A few years ago, I had a friend that was in hock up to his butt for several thousand to some credit card companies. They were always complaining about no money, so I agreed to let him feed out some pigs at my place. We each bought two feeder pigs and took turns buying feed for them. Later I found out that they had started charging their half to me at the elevator.(ha ha). But that is beside the point. They were supposedly broke right? But when you went to their house, they always had beer to drink, they always had every brand of pop under the sun to drink. They could rent movies every night and they had plenty of money to go out to eat on.
I guess that I
am unAmerican, I think that americans are spoiled, selfish creatures that blow a lot of money on unimportant creature comforts at the expense of or because of a morally bankrupt cheap food policy. At the expense of the animals in those buildings and the farmers.
I would like to see
Us Americans pay a fair price for our food.
One result of factory produced food is factory processed food. Who knows, if people had to actually prepare meals, maybe they would actually sit down and eat together, and just maybe families would get stronger, and just maybe some of the social problems we all like to complain about would be impacted in a positive way.
We rarely if ever buy meat at the store. In the fall, I manage to shake off my animal rights activist leanings and shoot a couple of deer. We also eat our own beef. If eggs and chicken or our thanksgiving turkey cost a little more, I guess that I might have spend a little more on them and a little less supporting Japan or India or indonesia or china for junk that is not Germane to my survival.
As far as the chicken houses and hog farms go... What percent of them are contract producers for the big 3 these days? They may own the buildings, but they sure don't own the animals confined in them. Maybe if we did what I am suggesting, they could be the guy in charge again.

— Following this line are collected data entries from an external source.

/-! ### Wrap and unwrap (R133 to R137) -/

/-- Moved transit cells join the other port's transit one by one. An ENUMERATE that would be turned at RPE is removed and counted instead
(R118). A cell with WRAPS = 2 moves too, becoming WRAPS 3: R133 moves every cell of the region, and row 7 of R103 speaks of an arriving cell;
that reading is the model's (assumption 20). -/
def State.moveTransit (s : State) (q : Nat) : List TCell → State
  | [] => s
  | t :: ts =>
    State.moveTransit
      (if q = 1 && t.cell.isEnum then s.bump F.RG_ENUMLOST_COUNT
       else s.transitAdd q { t with cell := t.cell.turned, stored := true, ready := !t.awaits }) q ts

/-- A queued local cell moves from the queues of port p to those of port q, with the pool cells it holds. -/
def State.moveLocal (s : State) (p q : Nat) : List EItem → State
  | [] => s
  | i :: is =>
    State.moveLocal
      (if p = 0 && i.cell.isEnum then (s.bump F.RG_ENUMLOST_COUNT).freeItem p i
       else
        let s := { s with slath := { s.slath with
          ded := Tbl.put 0 p (Tbl.get 0 p s.slath.ded - i.ded) s.slath.ded, shr := Tbl.put 0 p (Tbl.get 0 p s.slath.shr - i.shr) s.slath.shr } }
        let s := { s with slath := { s.slath with
          ded := Tbl.put 0 q (Tbl.get 0 q s.slath.ded + i.ded) s.slath.ded, shr := Tbl.put 0 q (Tbl.get 0 q s.slath.shr + i.shr) s.slath.shr } }
        let s := (s.poolSync p).poolSync q
        s.setOut q { s.outOf q with items := (s.outOf q).items ++ [{ i with body := .cell i.cell.turned }] }) p q is

/-- A cell that port p was receiving ends here: what of it waits at the other port is dropped, and if it has begun to leave there it is
stomped (R101). -/
def State.abandonRx (s : State) (p q : Nat) : State :=
  let l := s.link q
  let rest := l.transit.filter fun t => !(t.awaits && t.inPort == p)
  match l.tx with
  | some x =>
    if x.awaits && x.inPort == p then
      ((s.setLink q { l with transit := rest, tx := some { x with awaits := false } }).bump (F.SW_STOMPn_COUNT q)).emit (.cellTail q x.cell true)
    else (s.setLink q { l with transit := rest }).transitShow q
  | none => (s.setLink q { l with transit := rest }).transitShow q

/-- The node wraps at ring port p: what its queues and transit hold moves to the other port, re-marked; the cell it was sending and the one
it was receiving are lost. A cell that the other port is still receiving for it is stored there from now on. With the other port out of UP
too the moved cells are discarded and counted. -/
def State.wrapAt (s : State) (p : Nat) : State :=
  let q := other p
  let l := s.link p
  let local' := (s.outOf p).items
  let transit := l.transit.filter fun t => !(t.awaits && t.inPort == p)
  let lost := (if l.tx.isSome then 1 else 0) + (if l.rx.isSome then 1 else 0)
  let s := s.bumpBy F.RG_WRAPLOST_COUNT lost
  let s := if s.wrapped p then s else ((s.setWrapped p 1).bump F.RG_WRAPS_COUNT).ringEvent 3 (p + 4) 0 0
  let s := if l.rx.isSome then s.abandonRx p q else s
  let s := (s.setLink p { l with transit := [], tx := none, rx := none, holding := false, pulsed := false }).transitShow p
  let s := s.setOut p { s.outOf p with items := [] }
  if s.isUp q then
    let s := s.setLink q { s.link q with rx := (s.link q).rx.map fun r => if r.outPort = p then { r with outPort := q } else r }
    (s.moveTransit q transit).moveLocal p q local'
  else State.dropItems (s.bumpBy F.RG_WRAPLOST_COUNT transit.length) p F.RG_WRAPLOST_COUNT local'

/-- The port unwraps (R137, R138). -/
def State.unwrapAt (s : State) (p : Nat) : State :=
  ((s.setLink p { s.link p with holding := false }).setWrapped p 0).ringEvent 3 p 0 0

/-- PLL_T's source after a change of a ring port's state (R237): at the root REFCLK, elsewhere the clock recovered at RPW, at RPE, or
REFCLK. -/
def State.clockUpdate (s : State) : State :=
  let src := if s.on F.RG_ROLE_ROOT then 0 else if s.isUp 1 then 1 else if s.isUp 0 then 2 else 0
  { s with tm := { s.tm with clockSrc := src } }

/-! ### Commands: rounds, boundaries, unwrap -/

/-- CELL_BOUNDARY (R106). -/
def execCellBoundary (p : PortR) (pool : PoolRead) (s : State) : Host.Outcome State Fault Refusal := .next (s.boundary p.val pool)

/-- QUOTA of a class (R105). -/
def State.quota (s : State) (p c : Nat) : Nat := if c % 2 = 0 then s.rd (F.RGp_QUOTAi_LOW p (c / 2)) else s.rd (F.RGp_QUOTAi_HIGH p (c / 2))

/-- A ring port's credits at a round start (R105). -/
def State.refillCredits (s : State) (p : Nat) : State :=
  let l := s.link p
  s.setLink p { l with credit := (List.range 8).map fun c => min (l.credit.getD c 0 + (s.quota p c : Int)) (s.quota p c : Int) }

/-- The next site time whose ns field is a multiple of the round period, or the carry into seconds (R104), in ns. -/
def State.nextRound (s : State) : Nat :=
  let per := s.rd F.RG_ROUND_PERIOD * 1000
  if per = 0 then s.nowNs
  else s.nowNs - s.ns + min ((s.ns / per + 1) * per) secNs

/-- ROUND_START (R104, R105): local time reaches the next round and both ring ports refill. -/
def execRoundStart (s : State) : Host.Outcome State Fault Refusal :=
  let s := s.ticks ((s.nextRound * nsUnit - s.clock.site + s.tickStep - 1) / s.tickStep)
  .next ((s.refillCredits 0).refillCredits 1)

/-- UNWRAP_HOLD_END (R137): the hold wins. -/
def execUnwrapHoldEnd (p : PortR) (s : State) : Host.Outcome State Fault Refusal :=
  .next (if (s.link p.val).holding then (s.wr F.RG_WRAP_HOLDOUT 1).unwrapAt p.val else s)

end Sys2Proof.Machine
end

As to being unrealistic. Modern agriculture is unrealistic. It is sustainable as long as oil is cheap or until the people legislate confinement facilities out of existence. News flash: Oil is no longer cheap and people don't want to live next to a giant hog barn and drink polluted water while breathing polluted air.
Maybe if we adopted some of the old ways we flung aside in our rush to become a leisure society so we could download tunes on our ipods and talk on our cell phones all day, it might help to make us back into what I consider to be What America used to stand for: family, moral behavior, fairness and a certain maturity that enabled us to do the right thing.